**Source data**
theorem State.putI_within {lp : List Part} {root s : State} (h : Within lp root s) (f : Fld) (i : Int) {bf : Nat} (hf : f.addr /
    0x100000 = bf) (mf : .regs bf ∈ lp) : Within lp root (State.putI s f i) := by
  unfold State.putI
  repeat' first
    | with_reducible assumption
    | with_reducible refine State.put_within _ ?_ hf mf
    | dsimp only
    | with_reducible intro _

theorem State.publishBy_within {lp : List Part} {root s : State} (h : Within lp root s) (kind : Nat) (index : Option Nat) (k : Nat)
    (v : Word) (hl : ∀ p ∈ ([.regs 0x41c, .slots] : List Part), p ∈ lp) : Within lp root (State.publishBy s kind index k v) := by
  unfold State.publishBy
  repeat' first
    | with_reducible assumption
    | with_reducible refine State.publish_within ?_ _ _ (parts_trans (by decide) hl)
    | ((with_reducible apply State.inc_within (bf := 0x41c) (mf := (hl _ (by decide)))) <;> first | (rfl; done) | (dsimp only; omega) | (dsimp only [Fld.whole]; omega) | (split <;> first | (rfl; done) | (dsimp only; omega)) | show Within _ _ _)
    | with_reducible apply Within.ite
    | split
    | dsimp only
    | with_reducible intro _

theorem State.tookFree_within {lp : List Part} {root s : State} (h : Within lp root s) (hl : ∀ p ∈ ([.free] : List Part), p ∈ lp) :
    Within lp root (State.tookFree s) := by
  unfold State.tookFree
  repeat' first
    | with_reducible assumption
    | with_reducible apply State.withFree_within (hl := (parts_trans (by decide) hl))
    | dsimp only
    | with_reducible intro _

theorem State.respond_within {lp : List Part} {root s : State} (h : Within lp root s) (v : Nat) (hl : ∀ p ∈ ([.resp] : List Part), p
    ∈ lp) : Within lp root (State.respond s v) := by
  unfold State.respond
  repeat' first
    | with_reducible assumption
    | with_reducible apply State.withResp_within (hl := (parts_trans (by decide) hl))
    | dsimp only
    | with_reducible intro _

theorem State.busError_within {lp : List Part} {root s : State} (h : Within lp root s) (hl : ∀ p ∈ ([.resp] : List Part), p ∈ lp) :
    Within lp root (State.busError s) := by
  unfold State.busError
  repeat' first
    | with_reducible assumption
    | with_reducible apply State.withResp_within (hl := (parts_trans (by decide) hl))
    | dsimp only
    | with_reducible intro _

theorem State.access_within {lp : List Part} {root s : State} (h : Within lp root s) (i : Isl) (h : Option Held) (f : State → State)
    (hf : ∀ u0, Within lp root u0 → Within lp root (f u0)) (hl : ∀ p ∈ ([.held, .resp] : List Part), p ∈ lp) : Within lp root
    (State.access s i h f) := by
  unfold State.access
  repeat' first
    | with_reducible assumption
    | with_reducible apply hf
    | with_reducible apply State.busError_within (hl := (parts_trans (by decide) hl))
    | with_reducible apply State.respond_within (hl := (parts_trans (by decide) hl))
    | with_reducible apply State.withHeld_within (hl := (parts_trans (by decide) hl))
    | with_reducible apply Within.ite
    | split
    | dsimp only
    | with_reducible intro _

**What this task involves**
From the listing above, return every line that contains the word "unfold".

**Answer area**
  unfold State.putI
  unfold State.publishBy
  unfold State.tookFree
  unfold State.respond
  unfold State.busError
  unfold State.access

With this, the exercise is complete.